I am sorry I have to say this for the umptieth time, but this is pure nonsense. Non-determinism cannot explain these results. Only dependence of the game results can.
And I will say it for the umptieth + 1 time, there is _zero_ dependence. Why don't you tell me a methodology to make the games somehow dependent on each other in the first place. Using my program plus 5 completely unmodified open source programs (one of which is an old version of my program of course). Just tell me how to make the games "dependent". when each game is played, then two more instances of the two programs are started, sides are switched, and the game is played again.

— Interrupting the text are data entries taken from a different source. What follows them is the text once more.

/-- Every field fits the bytes that the image gives it (R188), and the stage count counts the stages, at most 16 (R179, R180). -/
def Profile.FitsImage (p : Profile) : Prop :=
  p.allowance < 65536 ∧ p.weight < 256 ∧ p.duration < 65536 ∧ p.cycles < 256 ∧ p.onTime < 65536 ∧ p.offTime < 65536
    ∧ p.drainTimeout < 65536 ∧ p.window < 65536 ∧ p.holdOff < 65536 ∧ p.quorum < 256 ∧ p.rearm < 65536 ∧ p.suspectLimit < 256
    ∧ p.tripLimit < 16777216 ∧ p.tripDwell < 256 ∧ p.sagThreshold < 16777216 ∧ p.sagDwell < 256 ∧ p.sagHysteresis < 65536
    ∧ p.baudCode < 256 ∧ p.pulseInterval < 65536 ∧ p.errorLow < 65536 ∧ p.errorHigh < 65536 ∧ p.preRounds < 256 ∧ p.postRounds < 256
    ∧ p.classes.length = 11 ∧ (∀ c ∈ p.classes, c.threshold < 256)
    ∧ (∀ k, k < 8 → (p.channels.get k).scale < 65536 ∧ (p.channels.get k).low < 16777216 ∧ (p.channels.get k).high < 16777216
        ∧ (p.channels.get k).offLevel < 16777216 ∧ (p.channels.get k).dwell < 256)
    ∧ p.stageCount = p.stages.length ∧ p.stages.length ≤ 16 ∧ (∀ st ∈ p.stages, st.maxWait < 65536)

/-- Every field lies in its range of R180. -/
def Profile.InRanges (p : Profile) : Prop :=
  (1 ≤ p.allowance ∧ p.allowance ≤ 4095) ∧ (1 ≤ p.weight ∧ p.weight ≤ p.allowance) ∧ (50 ≤ p.duration ∧ p.duration ≤ 10000)
    ∧ 1 ≤ p.cycles ∧ 10 ≤ p.onTime ∧ 1 ≤ p.offTime ∧ (100 ≤ p.drainTimeout ∧ p.drainTimeout ≤ 10000)
    ∧ (1 ≤ p.window ∧ p.window ≤ 4000) ∧ p.holdOff ≤ 1000 ∧ (1 ≤ p.quorum ∧ p.quorum ≤ 31) ∧ p.rearm ≤ 60000 ∧ 1 ≤ p.suspectLimit
    ∧ (∀ k, k < 8 → 1 ≤ (p.channels.get k).scale ∧ 1 ≤ (p.channels.get k).dwell ∧ (p.channels.get k).low ≤ (p.channels.get k).high)
    ∧ 1 ≤ p.tripDwell ∧ 1 ≤ p.sagDwell ∧ p.sagHysteresis ≤ 5000 ∧ p.baudCode ≤ 5 ∧ p.stageCount ≤ 16
    ∧ (∀ st ∈ p.stages, 1 ≤ st.maxWait) ∧ (p.pulseInterval = 0 ∨ (100 ≤ p.pulseInterval ∧ p.pulseInterval ≤ 60000))
    ∧ p.errorHigh ≤ p.errorLow + 4095 ∧ (∀ c ∈ p.classes, c.threshold ≤ 15)
    ∧ p.preRounds ≤ 192 ∧ p.postRounds ≤ 192 ∧ p.preRounds + p.postRounds ≤ 256

/-- The blocks of State. -/
inductive Block
  | pending | clock | roundTaken | freeIndex | panel | run | profile | load | port
  | claim | seq | rail | lis | table | judge | store | closing | tag | openMarker
  deriving DecidableEq, Repr

/-- The blocks named are the only ones in which two states may differ; the fields of one block are compared by its own statement. -/
def SameBut (blocks : List Block) (s t : State) : Prop :=
  (Block.pending ∈ blocks ∨ t.pending = s.pending) ∧ (Block.clock ∈ blocks ∨ t.clock = s.clock)
    ∧ (Block.roundTaken ∈ blocks ∨ t.roundTaken = s.roundTaken) ∧ (Block.freeIndex ∈ blocks ∨ t.freeIndex = s.freeIndex)
    ∧ (Block.panel ∈ blocks ∨ t.panel = s.panel) ∧ (Block.run ∈ blocks ∨ t.run = s.run) ∧ (Block.profile ∈ blocks ∨ t.profile = s.profile)
    ∧ (Block.load ∈ blocks ∨ t.load = s.load) ∧ (Block.port ∈ blocks ∨ t.port = s.port) ∧ (Block.claim ∈ blocks ∨ t.claim = s.claim)
    ∧ (Block.seq ∈ blocks ∨ t.seq = s.seq) ∧ (Block.rail ∈ blocks ∨ t.rail = s.rail) ∧ (Block.lis ∈ blocks ∨ t.lis = s.lis)
    ∧ (Block.table ∈ blocks ∨ t.table = s.table) ∧ (Block.judge ∈ blocks ∨ t.judge = s.judge) ∧ (Block.store ∈ blocks ∨ t.store = s.store)
    ∧ (Block.closing ∈ blocks ∨ t.closing = s.closing) ∧ (Block.tag ∈ blocks ∨ t.tag = s.tag)
    ∧ (Block.openMarker ∈ blocks ∨ t.openMarker = s.openMarker)

/-- A tag failure announced: in `s` TAG_FAILED is set and a VERDICT with this payload handed over, and `t` is DONE with the closing work at its end (R12,
R173, R176). -/
def FailureAnnounced (payload : List Byte) (s t : State) : Prop :=
  ∃ u v taken, ConditionSet .tagFailed s u ∧ Handed (handedAs (.verdict payload) 0#8 s) u v taken
    ∧ t.run = { v.run with state := .done, verdict := t.run.verdict } ∧ t.port = v.port ∧ t.closing = .none
    ∧ SameBut [.run, .port, .closing, .tag, .openMarker] s t

/-! ### What holds in every state -/

/-- The capacities of the lists (R34, R44, R96, R102, R116, R135, R140). -/
def State.WithinCapacity (s : State) : Prop :=
  nonStepCount s.port.queue ≤ 14 ∧ s.table.records.length ≤ 48 ∧ s.judge.echoes.length ≤ 32 ∧ s.judge.occurrences.length ≤ 8
    ∧ s.rail.ring.length ≤ 256 ∧ s.lis.trace.length ≤ 512

/-- How the step notices and the DETAILs stand in the queue (R34, R36, R37, R159): at most one DETAIL; a CLAIM only while the claim logic waits for
it, and at most one; at most one other step notice, ahead of the CLAIM, and none while the claim stands. -/
def State.QueueKept (s : State) : Prop :=
  s.port.queue.countP Notice.isDetail ≤ 1
    ∧ s.port.queue.countP Notice.isClaim ≤
        (match s.claim.state with | .queued => 1 | .cancellingSag _ => 1 | .cancellingEnd => 1 | _ => 0)
    ∧ s.port.queue.countP (fun n => n.isStep && !n.isClaim) ≤ (match s.claim.state with | .standing => 0 | _ => 1)
    ∧ s.port.queue.Pairwise (fun a b => a.isClaim = true → b.isStep = false)

/-- Outputs and listener enable are those of the phase (R62). -/
def State.LinesOfPhase (s : State) : Prop :=
  s.seq.lines.switchClosed = (s.seq.phase == .ramp || s.seq.phase == .boot || s.seq.phase == .stress)
    ∧ s.seq.lines.resetAsserted = !(s.seq.phase == .boot || s.seq.phase == .stress)
    ∧ s.seq.lines.strapDriven = (s.seq.phase == .ramp || s.seq.phase == .boot || s.seq.phase == .stress)
    ∧ s.seq.lines.listenerEnabled = (s.seq.phase == .boot || s.seq.phase == .stress)

/-- The backoff generator never holds 0 (R28). -/
def State.GeneratorAlive (s : State) : Prop := s.port.generator ≠ 0#16

/-- What is known of the tray tag is held in its canonical form, and where a marker is left open no byte is determined, and it may be 0x00
(R174). -/
def State.TagCanonical (s : State) : Prop :=
  Memory.wf s.tag ∧ ∀ m, s.openMarker = some m → Memory.read s.tag (64 * m.slot) = none ∧ 0x00#8 ∈ m.values

/-- A station ID of a peer: 1..31 and not the own (R42, R140). -/
def State.isPeer (s : State) (b : Byte) : Prop := 1 ≤ b.toNat ∧ b.toNat ≤ 31 ∧ b ≠ s.ownId

/-- The roster names peers, each at most once (R44). -/
def State.RosterOfPeers (s : State) : Prop :=
  (s.claim.roster.map RosterEntry.source).Nodup ∧ ∀ e ∈ s.claim.roster, s.isPeer e.source

/-- Sighting echoes come from peers, and matched sets hold peers (R135, R140). -/
def State.MatchesOfPeers (s : State) : Prop :=
  (∀ e ∈ s.judge.echoes, ∀ g, e.kind = .sighting g → s.isPeer e.source)
    ∧ ∀ o ∈ s.judge.occurrences, o.matched.Nodup ∧ ∀ b ∈ o.matched, s.isPeer b

/-- The open occurrences of a signature. -/
def State.openOf (s : State) (g : Sig) : Nat := s.judge.occurrences.countP (fun o => o.sig == g)

/-- At most one record for each signature (R116), every open occurrence has its record, and every record whose occurrences count has not
saturated accounts for each of them (R129). -/
def State.Accounted (s : State) : Prop :=
  (s.table.records.map Record.sig).Nodup
    ∧ (∀ o ∈ s.judge.occurrences, ∃ r ∈ s.table.records, r.sig = o.sig)
    ∧ ∀ r ∈ s.table.records, r.occurrences < 65535 →
        r.occurrences = r.localCount + r.commonCount + r.unjudged + s.openOf r.sig

/-- A slot's checksum is the sum of its content bytes, and a COMPLETE slot holds its whole content (R151, R155, R156). -/
def Snapshot.Sound (x : Snapshot) : Prop :=
  x.checksum = byteSum x.content ∧ x.postBytes.length = 16 * x.postTaken
    ∧ (x.complete = true → x.content.length = x.length ∧ x.postTaken = x.postCount)

/-- Every slot is sound, and the capture engine works on a slot that is CAPTURING: in PRE one that holds nothing yet, in POST one whose
pre-segment is stored and whose post-segment is not (R151, R154, R155, R156). -/
def State.StoreSound (s : State) : Prop :=
  (∀ i, i < 8 → ∀ x, s.store.slots.get i = some x → x.Sound)
    ∧ match s.store.engine with
      | .idle => True
      | .pre i rounds trace =>
        i < 8 ∧ ∃ x, s.store.slots.get i = some x ∧ x = Snapshot.begun x.sig x.time rounds.length x.postCount trace.length
      | .post i _ =>
        i < 8 ∧ ∃ x, s.store.slots.get i = some x ∧ x.complete = false ∧ x.postTaken < x.postCount
          ∧ x.headBytes.length = 9 + 16 * x.preCount ∧ x.traceBytes.length = x.traceCount

/-- Run state, profile, load, phase and closing work agree (section 1.2). -/
def State.RunConsistent (s : State) : Prop :=
  (s.run.state = .unconfigured ↔ s.profile = none) ∧ (s.load ≠ .idle → s.run.state = .unconfigured)
    ∧ (s.panel.firstTaken = false → s.run.state = .unconfigured ∧ s.load = .idle)
    ∧ (s.run.state = .running ↔ s.seq.phase ≠ .off) ∧ (s.run.state = .closing ↔ s.closing ≠ .none)

/-- The claim state agrees with the phase (section 3.2): BLOCKED, HELD, QUEUED and CANCELLING for a sag only in WAITING, STANDING only in
RAMP. -/
def State.ClaimOfPhase (s : State) : Prop :=
  match s.claim.state with
  | .idle => True
  | .cancellingEnd => True
  | .standing => s.seq.phase = .ramp
  | .blocked => s.seq.phase = .waiting
  | .held _ => s.seq.phase = .waiting
  | .queued => s.seq.phase = .waiting
  | .cancellingSag _ => s.seq.phase = .waiting

end Sys2Proof.Machine
end

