/-- The verdict (R166), at each of its instants (R165): the end or the failure of the header read, and a tray removal in CLOSING before step 3, which drops
the open occurrences first (R12, R14). FAIL by a met threshold, else INCOMPLETE by ABORTED or TABLE_FULL, else SUSPECT by the common or unjudged total,
else PASS. The totals are those of R167. -/
def Obligations.Verdict : Prop :=
  (∀ (c : Instr) (s : State) (p : Profile), VerdictInstant c s → s.profile = some p →
      ∃ t, exec c s = .next t
        ∧ t.table = (if s.closing = .drain then { s.table with
            records := s.table.records.map (fun r => { r with unjudged := satInc^[s.openOf r.sig] r.unjudged }) } else s.table)
        ∧ t.run.conds.aborted = s.run.conds.aborted ∧ t.run.conds.tableFull = s.run.conds.tableFull
        ∧ ((∃ r ∈ t.table.records, 0 < (p.classOf r.sig).threshold ∧ (p.classOf r.sig).threshold ≤ r.localCount) → t.run.verdict = .fail)
        ∧ ((∀ r ∈ t.table.records, (p.classOf r.sig).threshold = 0 ∨ r.localCount < (p.classOf r.sig).threshold) →
            ((s.run.conds.aborted = true ∨ s.run.conds.tableFull = true) → t.run.verdict = .incomplete)
            ∧ (s.run.conds.aborted = false → s.run.conds.tableFull = false →
                (p.suspectLimit ≤ min ((t.table.records.map Record.commonCount).sum) 65535
                  ∨ 1 ≤ min ((t.table.records.map Record.unjudged).sum) 65535 → t.run.verdict = .suspect)
                ∧ (min ((t.table.records.map Record.commonCount).sum) 65535 < p.suspectLimit →
                    (t.table.records.map Record.unjudged).sum = 0 → t.run.verdict = .pass))))
    ∧ (∀ (s : State) (p : Profile) (h : SlotHeaders), s.closing = .headers → s.profile = some p →
      ∃ t, exec (.slotHeaderReadEnd h) s = .next t ∧ t.run = { s.run with verdict := t.run.verdict } ∧ SameBut [.run, .closing, .tag, .openMarker] s t)

/-- The docket and the six writes (R171, R172, R189): write 1 clears the marker of the target slot, writes 2 to 5 carry bytes 1..63, write 6 sets the
marker 0xC5; the docket is 64 bytes, with verdict, cycles done, station ID, profile tag, totals, identity, leading records and run end time at their
offsets. The leading records are the first four by local count, common count, time since the run start and creation (R168). Of the tag the read tells the
eight bytes read; the other bytes of a slot stay as R174 left them, and are unknown where what was read is not what the part's own transfers can have left (log entry 10). -/
def Obligations.DocketWrites : Prop :=
  ∀ (s : State) (p : Profile) (h : SlotHeaders), s.closing = .headers → s.profile = some p →
    (∀ l, s.lis.identity = some l → l.length ≤ 16) →
    ∃ t w, exec (.slotHeaderReadEnd h) s = .next t ∧ t.closing = .write w ∧ w.number = 1 ∧ w.poll = none
      ∧ w.slot = (tagPlan h).1 ∧ w.docket.length = 64
      ∧ w.docket.take 7 = [0xC5#8, (tagPlan h).2, t.run.verdict.code, s.seq.done, s.port.stationId.setWidth 8] ++ be16 p.profileTag
      ∧ (w.docket.drop 7).take 8 =
          count16 (min ((s.table.records.map Record.occurrences).sum) 65535) ++ count16 (min ((s.table.records.map Record.localCount).sum) 65535)
            ++ count16 (min ((s.table.records.map Record.commonCount).sum) 65535) ++ count16 (min ((s.table.records.map Record.unjudged).sum) 65535)
      ∧ (w.docket.drop 15).take 17 = (match s.lis.identity with
          | none => List.replicate 17 0#8
          | some l => [BitVec.ofNat 8 l.length] ++ l ++ List.replicate (16 - l.length) 0#8)
      ∧ (∃ order : List Nat, order.Perm (List.range s.table.records.length)
          ∧ order.Pairwise (RanksBefore s.run.startTime s.table.records)
          ∧ ∃ lead, lead = (order.take 4).filterMap (fun i => s.table.records[i]?)
            ∧ w.summary.leading = lead.map (fun r => { sig := r.sig, localCount := r.localCount, commonCount := r.commonCount,
                                                        firstCycle := r.firstCycle })
            ∧ (w.docket.drop 32).take 28 =
                lead.flatMap (fun r => be16 r.sig ++ be16 (BitVec.ofNat 16 r.localCount) ++ be16 (BitVec.ofNat 16 r.commonCount) ++ [r.firstCycle])
                  ++ List.replicate (28 - 7 * lead.length) 0#8)
      ∧ (∀ i (x : SlotHeader), (i = 0 ∧ x = h.s0) ∨ (i = 1 ∧ x = h.s1) ∨ (i = 2 ∧ x = h.s2) ∨ (i = 3 ∧ x = h.s3) →
          Memory.read t.tag (64 * i) = some x.marker ∧ Memory.read t.tag (64 * i + 1) = some x.sequence
          ∧ (SlotAgrees i x s → ∀ a, 64 * i + 2 ≤ a → a < 64 * i + 64 → Memory.read t.tag a = Memory.read s.tag a)
          ∧ (¬SlotAgrees i x s → ∀ a, 64 * i + 2 ≤ a → a < 64 * i + 64 → Memory.read t.tag a = none))
      ∧ t.openMarker = none
      ∧ w.docket.drop 60 = be32 s.run.endTime
      ∧ ({ w with number := 1 } : DocketWrite).data = [0x00#8] ∧ ({ w with number := 1 } : DocketWrite).target = 64 * w.slot
      ∧ ({ w with number := 2 } : DocketWrite).data = (w.docket.drop 1).take 15 ∧ ({ w with number := 2 } : DocketWrite).target = 64 * w.slot + 1
      ∧ ({ w with number := 3 } : DocketWrite).data = (w.docket.drop 16).take 16 ∧ ({ w with number := 3 } : DocketWrite).target = 64 * w.slot + 16
      ∧ ({ w with number := 4 } : DocketWrite).data = (w.docket.drop 32).take 16 ∧ ({ w with number := 4 } : DocketWrite).target = 64 * w.slot + 32
      ∧ ({ w with number := 5 } : DocketWrite).data = (w.docket.drop 48).take 16 ∧ ({ w with number := 5 } : DocketWrite).target = 64 * w.slot + 48
      ∧ ({ w with number := 6 } : DocketWrite).data = [0xC5#8] ∧ ({ w with number := 6 } : DocketWrite).target = 64 * w.slot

I'm waiting on that intellectual jewel so that I might understand how it is even possible. My testing scheme (lower level this time around) goes like this: I create a pot load of simple shell scripts to run my referee program, which fires up one instance of each opponent, and connects them together much as xboard/winboard does. Once that game ends, everything terminates, and once the script ends, another one is sent to that node where it is started and plays another game. No shared data. No shared files. No interaction between nodes. No endgame tables. No nothing.
So I am waiting for you to tell me how, testing in that methodology, I might contrive an experimental setup such that the games are dependent on each other.
Once more, the runs were consecutive runs. I did not cherry-pick the wildest 4 our of hundreds of matches. I just ran 4 matches and cut/pasted the results. These results are _typical_. And most "testers" are using a similar number of opponents, playing _far_ fewer games, and then making go/no-go decisions about changes based on the results. And much of that is pure random noise.
As I said before, there was nothing suspicious about these 4 results. You have no case.